Ten tips to ease the transition to IFRS

Key steps include creating a formal steering committee to direct the transition and establishing standards for document creation and storage

A common challenge for multinational corporations is achieving consistency across operations in different countries with different practices and standards. Due to their size and growth through acquisitions, multinationals often end up using more than one accounting system – but running multiple accounting platforms is both inefficient and very costly.

During the early 2000s, the International Accounting Standards Board (IASB) sought to bring consistency to international accounting and began development of IFRS. While the IASB and FASB have worked together to achieve a convergence of IFRS and US GAAP, key differences remain. If your company is thinking about moving to IFRS, there are 10 critical actions that should be put in motion to ensure the desired results: 

1. Obtain buy-in at all levels of the organization – including the board of directors – for the idea that IFRS is a strategic imperative. 

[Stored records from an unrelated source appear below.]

-- ==== Sys2Proof/Certificates/Slice0/Obligations.lean ====
section
/-! DEFINITION. The statements for the provers. Each docstring names the rules it formalises; where a clause rests on a decision of
the spec's own (D<n> of 92_eei_decisions.md) or on a log entry of the model, the docstring says so. -/

open Sys2Proof Sys2Proof.Machine

/-! ### Reset and the invariant -/

/-- 70_reset_and_hazards.md R230 for every `DESC_RESET` and every initial mode, with `BUF_INIT` free. The counter and the line at 0
are the spec's decisions D18 and D17. -/
def Obligations.ResetLeavesEveryComponentAtItsValue : Prop :=
  ∀ (d : DescReset) (m : Mode),
    (State.resetWith d m).reg .command = 0 ∧ (State.resetWith d m).reg .srcLow = d.srcLow ∧
    (State.resetWith d m).reg .srcHigh = d.srcHigh ∧ (State.resetWith d m).reg .dstLow = d.dstLow ∧
    (State.resetWith d m).reg .dstHigh = d.dstHigh ∧ (State.resetWith d m).reg .size = d.size ∧
    (State.resetWith d m).reg .status = 0 ∧ (State.resetWith d m).reg .scratch = 11 ∧
    (∀ i, i < 4096 → (State.resetWith d m).bufByte i = Config.bufInit i) ∧
    (State.resetWith d m).vectorTurnCounter = 0 ∧ (State.resetWith d m).intxLevel = false ∧
    (State.resetWith d m).faulted = false ∧ (State.resetWith d m).refused = false

/-- R230: instantiating the device again leaves every piece of the block's state at its reset value; what the host holds and what
the run recorded stay (the model's reading, log entry 19). -/
def Obligations.ResetMoveRestoresTheResetState : Prop :=
  ∀ (s : State) (rest : List HostMove), s.faulted = false → s.refused = false → s.pending = .reset :: rest →
    ∃ t, step s = .next t ∧ (∀ q, t.reg q = State.reset.reg q) ∧ (∀ i, t.bufByte i = Config.bufInit i) ∧
      t.vectorTurnCounter = 0 ∧ t.intxLevel = false ∧ t.faulted = false ∧ t.refused = false ∧
      t.mode = s.mode ∧ t.pending = rest ∧ t.events = s.events ∧ t.extAnswers = s.extAnswers ∧ t.draws = s.draws

/-- The invariant holds after reset, for every `DESC_RESET` and mode. -/
def Obligations.ResetMeetsTheInvariant : Prop := ∀ (d : DescReset) (m : Mode), MachineInv (State.resetWith d m)

/-- 10_state.md R36 (a), with the canonical form of the local buffer (R29) and the marks (R33): every step keeps it, from every
state that has it, whatever the host does. -/
def Obligations.EveryStepKeepsTheInvariant : Prop := ∀ (s t : State), MachineInv s → step s = .next t → MachineInv t

/-! ### Decoding and encoding -/

/-- 30_encoding.md R80, R81, R83: no field of an encoding is dropped, for every well-formed transaction and whatever follows it. -/
def Obligations.DecodeOfEncodeIsTheInstruction : Prop :=
  ∀ (i : Instr) (rest : List Byte), i.wf = true → decode (encode i ++ rest) = .ok (i, rest)

/-- R80 to R83, the other direction: what the decoder accepts is a well-formed instruction, and the bytes it read are that
instruction's encoding. -/
def Obligations.DecodedBytesAreTheEncoding : Prop :=
  ∀ (bs rest : List Byte) (i : Instr), decode bs = .ok (i, rest) → i.wf = true ∧ bs = encode i ++ rest

/-- R82 and R83: the decoder gives a descriptor the kind of the first row, in priority order, whose masked bits agree. -/
def Obligations.DecoderFollowsTheOpcodeMap : Prop :=
  ∀ (t : BitVec 16) (wdata : Data) (i : Instr), decodeTxn t wdata = .ok i →
    ∃ r, opcodeRowOf t = some r ∧ r.mnemonic = i.mnemonic

/-- R205: "every descriptor with rsv = 0 decodes to one of the twenty kinds", with a data operand the bus can carry (R81); and a
descriptor with `rsv = 1` is refused by that name (R82, R86; the reserved bit is the spec's decision D7). -/
def Obligations.DescriptorsWithoutTheReservedBitDecode : Prop :=
  (∀ (t : BitVec 16) (wdata : Data), t.getLsbD 15 = false →
    (∀ w, widthOf (descSz t) = some w → descDir t = true → w.fits wdata = true) → ∃ i, decodeTxn t wdata = .ok i) ∧
  (∀ (t : BitVec 16) (wdata : Data), t.getLsbD 15 = true → decodeTxn t wdata = .error .reservedBit)

/-- Words written out from R83 and R87, one and more of every family. -/
def Obligations.SampleDescriptorsDecode : Prop :=
  decodeTxn 0x2000 0 = .ok (.rdCmd .b4) ∧ decodeTxn 0x4000 1 = .ok (.wrCmd .b1 1) ∧
  decodeTxn 0x6004 0x1000 = .ok (.wrSrcLo .b4 0x1000) ∧ decodeTxn 0x1008 0 = .ok (.rdSrcHi .b2) ∧
  decodeTxn 0x600C 0x80 = .ok (.wrDstLo .b4 0x80) ∧ decodeTxn 0x2010 0 = .ok (.rdDstHi .b4) ∧
  decodeTxn 0x6014 0x10 = .ok (.wrSize .b4 0x10) ∧ decodeTxn 0x2018 0 = .ok (.rdStatus .b4) ∧
  decodeTxn 0x6018 0x55 = .ok (.wrStatus .b4 0x55) ∧ decodeTxn 0x501C 0xBEEF = .ok (.wrScratch .b2 0xBEEF) ∧
  decodeTxn 0x3000 0 = .ok (.rdWide 0x000) ∧ decodeTxn 0x701C 1 = .ok (.wrWide 0x01C 1) ∧
  decodeTxn 0x101A 0 = .ok (.rdUnmapped .b2 0x01A) ∧ decodeTxn 0x4001 1 = .ok (.wrUnmapped .b1 0x001 1)

/-- R86 for an access given by the source's own fields: the bus refuses exactly the widths other than 1, 2, 4 and 8 bytes and the
offsets of 4096 and more (the spec's decisions D2 and D7), each by its name; any other access is decoded, never refused, and the
descriptor's size code says its width: `w = 1 << sz` (R81). -/
def Obligations.BusRefusesExactlyUndeliverableAccesses : Prop :=
  ∀ (offset width : Nat) (write : Bool) (value : Data),
    (width ≠ 1 ∧ width ≠ 2 ∧ width ≠ 4 ∧ width ≠ 8 → packAccess offset width write value = .error .badWidth) ∧
    (width = 1 ∨ width = 2 ∨ width = 4 ∨ width = 8 → 4096 ≤ offset →
      packAccess offset width write value = .error .outsideWindow) ∧
    (width = 1 ∨ width = 2 ∨ width = 4 ∨ width = 8 → offset < 4096 →
      ∃ t wdata i, packAccess offset width write value = .ok (t, wdata) ∧ (descOff t).toNat = offset ∧
        width = 1 <<< (descSz t).toNat ∧ (width ≠ 8 → (widthOf (descSz t)).map Width.bytes = some width) ∧
        (width = 8 → descSz t = 3) ∧ descDir t = write ∧ wdata.toNat = value.toNat % 2 ^ (8 * width) ∧ decodeTxn t wdata = .ok i)

/-! ### The step -/

/-- 40_register_file.md R118: a step decodes the transaction the host issues and runs the rule of its kind, on the state from which
the transaction has been taken. -/
def Obligations.StepRunsTheDecodedTransaction : Prop :=
  ∀ (s : State) (t : BitVec 16) (wdata : Data) (rest : List HostMove) (i : Instr),
    s.faulted = false → s.refused = false → s.pending = .transaction t wdata :: rest → decodeTxn t wdata = .ok i →
    step s = exec i { s with pending := rest }

/-- R118 with 30_encoding.md R81: an access by the source's own fields runs the same way once the bus has packed it. -/
def Obligations.StepRunsTheDeliveredAccess : Prop :=
  ∀ (s : State) (offset width : Nat) (write : Bool) (value : Data) (t : BitVec 16) (wdata : Data) (rest : List HostMove) (i : Instr),
    s.faulted = false → s.refused = false → s.pending = .access offset width write value :: rest →
    packAccess offset width write value = .ok (t, wdata) → decodeTxn t wdata = .ok i →
    step s = exec i { s with pending := rest }

/-- 10_state.md R33 and R118: from a state with a mark set no step is taken (the marks are the spec's decision D13). -/
def Obligations.MarkedStatesTakeNoStep : Prop :=
  ∀ (s : State), (s.faulted = true ∨ s.refused = true) → ∀ t, step s ≠ .next t

/-- 30_encoding.md R86: a transaction the bus cannot deliver is refused; the refusal sets `refused`, changes no other state and
produces no event (the spec's decisions D2 and D7; data above the width is the model's reading of R81, log entry 12). -/
def Obligations.UndeliverableTransactionsAreRefused : Prop :=
  ∀ (s : State) (rest : List HostMove), s.faulted = false → s.refused = false →
    (∀ t wdata e, s.pending = .transaction t wdata :: rest → decodeTxn t wdata = .error e →
      step s = .refused (.undeliverable e { s with pending := rest, refused := true })) ∧
    (∀ offset width write value e, s.pending = .access offset width write value :: rest →
      packAccess offset width write value = .error e →
      step s = .refused (.undeliverable e { s with pending := rest, refused := true }))

/-- 70_reset_and_hazards.md R231 and 42_interrupt_dispatcher.md R170: with no move of the host waiting the block waits (the model's
reading, log entry 2), and a mode change between transactions changes nothing else. -/
def Obligations.HostMovesThatRunNoTransaction : Prop :=
  ∀ (s : State), s.faulted = false → s.refused = false →
    (s.pending = [] → step s = .next s) ∧
    (∀ m rest, s.pending = .setMode m :: rest → step s = .next { s with pending := rest, mode := m })

/-- 60_exceptions.md R203: no transaction of the block returns a bus error. Every access the bus can deliver ends in a next state,
whatever its kind, its data and the external memory's answers, as long as the caller keeps both local ranges in the buffer. -/
def Obligations.EveryDeliverableAccessCompletes : Prop :=
  ∀ (s : State) (offset width : Nat) (write : Bool) (value : Data) (rest : List HostMove),
    s.faulted = false → s.refused = false → s.pending = .access offset width write value :: rest →
    (width = 1 ∨ width = 2 ∨ width = 4 ∨ width = 8) → offset < 4096 → InBounds .read s → InBounds .write s →
    ∃ t, step s = .next t

/-- 20_memory.md R63, R179 and 00_scope.md R14: no step takes back or reorders an event that was produced. -/
def Obligations.StepsOnlyAppendEvents : Prop := ∀ (s t : State), step s = .next t → ∃ es, t.events = s.events ++ es

/-! ### Plain register accesses -/

/-- 40_register_file.md R100: the read answers with `command`, which is 0 between steps, and which every completed command write
leaves 0. -/
def Obligations.CommandReadsZero : Prop :=
  (∀ (w : Width) (x : Data), decodeTxn (packDesc false w.code 0x000) x = .ok (.rdCmd w)) ∧
  (∀ w s, exec (.rdCmd w) s = .next (s.respond (responseOf w.bytes ((s.reg .command).setWidth 64)))) ∧
  (∀ w s, MachineInv s → exec (.rdCmd w) s = .next (s.respond (responseOf w.bytes 0))) ∧
  (∀ w wdata s t, exec (.wrCmd w wdata) s = .next t → t.reg .command = 0)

2. Create a formal steering committee with broad representation from key stakeholders and clearly identified roles and responsibilities.

3. Assign a senior internal individual to lead the effort; ideally, an experienced manager with influence throughout the organization.

4. This is a change-management initiative, so be clear about the level of change. For example, in addition to converting to IFRS, do you intend to improve processes as part of the change?

5. Leverage your existing in-house project management methodology – or, if you don’t have one, create one using an external project manager. Understand that initiatives like this take more time and resources than you think initially. Planning, monitoring and measuring progress are all critical.

6. Be honest in assessing in-house resource allocation and competency, and plan accordingly. Most companies cannot complete this transition without using outside experts who have the knowledge, skills, expertise and perspective to guide the process.

7. Identify the respective roles of headquarters and field offices, including foreign subsidiaries. A centralized focus has proven valuable to most IFRS implementations, but active and ongoing participation in the field is paramount.

8. Plan how to involve IT with changes needed to support IFRS implementation. Will IT be involved on a centralized basis? How will regional IT be used?

9. Determine the best way to involve the external auditor team and the role it needs to play during the IFRS transition.

10. A significant amount of documentation will be generated as part of IFRS implementation and you will need to establish standards for document creation, sharing and storage during the transition.

Switching accounting platforms is a big undertaking and requires input from across the corporation to be done successfully, but it can help your business be better positioned for future growth and investment.